──────── Available records

/-- Loads the Timekeeper from the TIME section. `fresh` is an Opening; at a hitless swap the state of
the servos is kept (Table 3-9). -/
def loadPtp (fresh : Bool) (s : State) : State :=
  if hasSect tyTime s ∧ timeRole s ≠ 0 then
    let b := bodyOf tyTime s
    let e := clockEntry s
    let p := s.ptp
    let sec_ := flagAt e 1 1
    let d0 := if fresh then .reset else p.d0
    let d1 := if fresh || !sec_ then .reset else p.d1
    { s with ptp := { p with
      role := BitVec.ofNat 3 (u8 e 0), profile := flagAt e 1 0, secEn := sec_,
      autoCastle := flagAt e 1 2, autoPolicy := BitVec.ofNat 2 (u8 e 1 / 8),
      slewPpm := BitVec.ofNat 4 (u8 e 28), windowNs := BitVec.ofNat 16 (be16 e 26),
      grace := BitVec.ofNat 16 (be16 e 30), activeDom := p.activeDom && !fresh,
      d0 := loadDomain (slice b 640 16) d0,
      d1 := if sec_ then loadDomain (slice b 656 16) d1 else .reset,
      ports := (List.range 8).map (fun n =>
        loadPtpPort (slice b (672 + 16 * n) 16) sec_ fresh (localNow s) (nth .reset p.ports n)) } }
  else ptpOff s

/-- Entry into HOLD: the Timekeeper stops, and the time base it steers holds over (R282). -/
def ptpStop (s : State) : State :=
  if s.ptp.role ≠ 0 ∧ s.tmb.owner = 1 then enterHoldover s else s

/-- Return to PLAY: every port listens; the models keep phase and rate (R282). -/
def ptpRestart (s : State) : State :=
  if s.ptp.role = 0 then s
  else
    let now := localNow s
    let wake (en : Bool) (x : PortDom) : PortDom :=
      if en then { x with state := 4, since := now, foreign := [], syncWait := none } else x
    { s with ptp := { s.ptp with
      ports := s.ptp.ports.map (fun k => { k with
        dom0 := wake k.enabled k.dom0, dom1 := wake (k.enabled && s.ptp.secEn) k.dom1 }),
      d0 := { s.ptp.d0 with servo := 0, parent := none },
      d1 := { s.ptp.d1 with servo := 0, parent := none } } }

end Sys2Proof.Machine
end

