-- ==== Sys2Proof/Machine/EventLog.lean ====
section
/-!
DEFINITION. The event log (spec/16, R893 to R899): the writer that moves queued events to the ring in
the shared region, and the search for its head at start-up.
-/

namespace Sys2Proof.Machine

/-- Offset of the log in the shared region (R893). -/
def logBase : Nat := 0x1C000

/-- The 16 bytes of an entry (Table 16-5). -/
def logBytes (e : EvEntry) (lap : BitVec 8) : List Byte :=
  toLE 4 e.secs.toNat ++ toLE 4 (tqNsWord e.tq e.ns) ++ toLE 2 e.code.toNat ++ [e.source, lap] ++
    toLE 4 e.datum.toNat

/-- The lap after one wrap: 255 is followed by 1 (R895). -/
def nextLap (l : BitVec 8) : BitVec 8 := if l = 255 then 1 else l + 1

/-- Writes the oldest queued event at the head and advances the head (R894, R895). -/
def writeLogEntry (s : State) : State :=
  match s.evt.queue with
  | [] => s
  | e :: rest =>
    let at_ := logBase + 16 * s.evt.headIdx.toNat
    let s1 := portAWrite at_ (logBytes e s.evt.headLap) false none (portABegin s)
    let wraps := s.evt.headIdx == 1023
    { s1 with evt := { s1.evt with
      queue := rest, headIdx := s.evt.headIdx + 1,
      headLap := if wraps then nextLap s.evt.headLap else s.evt.headLap,
      wrapped := s.evt.wrapped || wraps,
      last := BitVec.ofNat 24 (e.source.toNat * 65536 + e.code.toNat) } }

/-- Writes the whole queue (R813, R898); `n` is the number of entries it holds. -/
def writeLogAll : Nat → State → State
  | 0, s => s
  | n + 1, s => writeLogAll n (writeLogEntry s)

/-- Does the log writer run? It needs the fabric clocks, which HOLD gates (R813), and waits while no
entry is queued. -/
def logWriterRuns (s : State) : Bool := fabricRuns s && !s.evt.queue.isEmpty

/-- EVT_LOG_WRITE: the writer takes the oldest queued event (R894). -/
def execEvtLogWrite (s : State) : Host.Outcome State Fault Refusal :=
  .next (if logWriterRuns s then writeLogEntry s else s)

/-! ### Start-up (R896, R897) -/

/-- CODE and LAP of entry `i` of the ring. -/
def logCode (i : Nat) (s : State) : Nat := ofLE (sharedGet (logBase + 16 * i + 8) 2 s)
def logLap (i : Nat) (s : State) : Nat := ofLE (sharedGet (logBase + 16 * i + 11) 1 s)

/-- The lowest index that is a head, of the `n` indices from `i` on. -/
def findHead : Nat → Nat → State → Nat
  | 0, _, _ => 0
  | n + 1, i, s =>
    if logCode i s = 0 ∨ (1 ≤ i ∧ logLap i s ≠ logLap (i - 1) s) then i else findHead n (i + 1) s

/-- Lap of a head. -/
def headLapAt (i : Nat) (s : State) : BitVec 8 :=
  if 1 ≤ i then BitVec.ofNat 8 (logLap (i - 1) s)
  else if logCode 1023 s ≠ 0 then nextLap (BitVec.ofNat 8 (logLap 1023 s))
  else 1

/-- The head as the kept region gives it; WRAPPED tells that entry 1023 has been written (R896). -/
def scanLogHead (s : State) : State :=
  let i := findHead 1024 0 s
  { s with evt := { s.evt with
    headIdx := BitVec.ofNat 10 i, headLap := headLapAt i s,
    wrapped := decide (logCode 1023 s ≠ 0) } }

end Sys2Proof.Machine
end

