-- ==== Sys2Proof/Machine/EthRx.lean ====
section
/-!
DEFINITION. Reception on P0 to P7 and HP (spec/06): MAC checks, PRP and HSR, the Ethernet key, PTP delivery, the host
tag, and access requests. The meaning of ETH_FRAME_RX, one whole frame.
-/

namespace Sys2Proof.Machine

/-! ### MAC checks (R304 to R307) -/

/-- Is the FCS of a frame good? -/
def fcsGood (l : List Byte) : Bool := fcsBytes (l.take (l.length - 4)) == l.drop (l.length - 4)

/-- Shortest and longest frame on a port (R304, R346). -/
def minFrame (p : Nat) : Nat := if p = 8 then 80 else 64
def maxFrame (p : Nat) : Nat := if p = 8 then 1538 else 1522

/-- The counter of Table 6-3 of a frame that is not accepted, in the order of R304. -/
def rxFault (p : Nat) (f : RxFrame) : Option Nat :=
  if f.bytes.length < minFrame p then some 3
  else if maxFrame p < f.bytes.length then some 4
  else if fcsGood f.bytes = false then some 1
  else if f.symErr then some 2
  else none

/-- EtherType after the 802.1Q tag, if any (R306). -/
def frameType (l : List Byte) : Nat := if be16 l 12 = 0x8100 then be16 l 16 else be16 l 12

/-- Is the frame admitted by the port's ACCEPT setting (R307)? -/
def vlanAccepted (p : Nat) (l : List Byte) (s : State) : Bool :=
  match u8 (portEntry p s) 5 with
  | 1 => be16 l 12 == 0x8100
  | 2 => be16 l 12 != 0x8100
  | _ => true

/-! ### The Ethernet key (R306, R495 to R498) -/

/-- VLAN ID of a frame on a port (R306). -/
def frameVid (p : Nat) (l : List Byte) (s : State) : Nat :=
  let v := be16 l 14 % 4096
  if be16 l 12 = 0x8100 ∧ v ≠ 0 then v else be16 (portEntry p s) 6 % 4096

/-- The tunnel EtherType of the ROUTES header (R541). -/
def tunnelEtype (s : State) : Nat :=
  let v := be16 (bodyOf tyRoutes s) 0
  if v = 0 then 0x88B5 else v

/-- Does a frame carry a valid tunnel header under the tunnel EtherType (R496)? -/
def isTunnel (l : List Byte) (s : State) : Bool :=
  frameType l == tunnelEtype s && (tunnelMsgs (l.drop (afterType (be16 l 12 == 0x8100)))).isSome

/-- SEL and FIELD of the key. -/
def keySel (l : List Byte) (s : State) : Nat × Nat :=
  let o := afterType (be16 l 12 == 0x8100)
  let e := frameType l
  if e = 0x88B8 ∨ e = 0x88B9 ∨ e = 0x88BA then (0, be16 l o)
  else if isTunnel l s then (1, be16 l (o + 16))
  else (2, be24 l 0 ^^^ be24 l 3)

/-- The Ethernet key (Table 9-3). -/
def ethKey (p : Nat) (l : List Byte) (s : State) : Nat :=
  let x := keySel l s
  let port := if pairMode p s = 0 then p else p - p % 2
  2 * 2 ^ 60 + x.1 * 2 ^ 58 + port * 2 ^ 52 + frameVid p l s * 2 ^ 40 + frameType l * 2 ^ 24 + x.2

/-! ### Ingress stamps (R19, R23) -/

/-- The ingress latency of the TIME section in ps (R244); HP has none. -/
def ingressPsOf (p : Nat) (s : State) : Int :=
  if p < 8 ∧ hasSect tyTime s then asSigned 32 (be32 (bodyOf tyTime s) (680 + 16 * p)) else 0

/-- The stamp of the end of the SFD of a frame that ends now, at the balls. -/
def sfdStamp (p : Nat) (f : RxFrame) (s : State) : Stamp := stampAgo (f.bytes.length * byteCycles p s * 4) s

/-- A stamp less the ingress latency; which of two ns stands for a part of one is open (log entry 6). -/
def lessLatency (ps : Int) (t : Stamp) (free : Nat) : Stamp :=
  let v : Int := (t.absNs : Int) * 1000 - ps
  let n : Int := v / 1000 + (if v % 1000 ≠ 0 ∧ Config.freeBit free then 1 else 0)
  let k := (n % (2 ^ 48 * 1000000000)).toNat
  { secs := BitVec.ofNat 48 (k / 1000000000), ns := BitVec.ofNat 30 (k % 1000000000), tq := t.tq }

/-- Age origin of a frame that ends now. -/
def frameOrigin (p : Nat) (f : RxFrame) (s : State) : Nat := localNow s - f.bytes.length * byteCycles p s

/-! ### Hand-over to the board -/

/-- What redundancy handling made of a frame: its bytes without trailer or tag, RED and SAN of the host tag, whether
the board takes it, and the HSR tag with which it goes on round the ring. -/
structure RedFrame where
  bytes : List Byte
  red : Nat
  san : Bool
  deliver : Bool
  ring : List Byte
  deriving DecidableEq, Repr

────────────────

_Directions_: Please reproduce, exactly as they appear above, the lines from the line containing "else if maxFrame" up to and including the line containing "EtherType (R496)? -/".

_Written solution_:
  else if maxFrame p < f.bytes.length then some 4
  else if fcsGood f.bytes = false then some 1
  else if f.symErr then some 2
  else none

/-- EtherType after the 802.1Q tag, if any (R306). -/
def frameType (l : List Byte) : Nat := if be16 l 12 = 0x8100 then be16 l 16 else be16 l 12

/-- Is the frame admitted by the port's ACCEPT setting (R307)? -/
def vlanAccepted (p : Nat) (l : List Byte) (s : State) : Bool :=
  match u8 (portEntry p s) 5 with
  | 1 => be16 l 12 == 0x8100
  | 2 => be16 l 12 != 0x8100
  | _ => true

/-! ### The Ethernet key (R306, R495 to R498) -/

/-- VLAN ID of a frame on a port (R306). -/
def frameVid (p : Nat) (l : List Byte) (s : State) : Nat :=
  let v := be16 l 14 % 4096
  if be16 l 12 = 0x8100 ∧ v ≠ 0 then v else be16 (portEntry p s) 6 % 4096

/-- The tunnel EtherType of the ROUTES header (R541). -/
def tunnelEtype (s : State) : Nat :=
  let v := be16 (bodyOf tyRoutes s) 0
  if v = 0 then 0x88B5 else v

/-- Does a frame carry a valid tunnel header under the tunnel EtherType (R496)? -/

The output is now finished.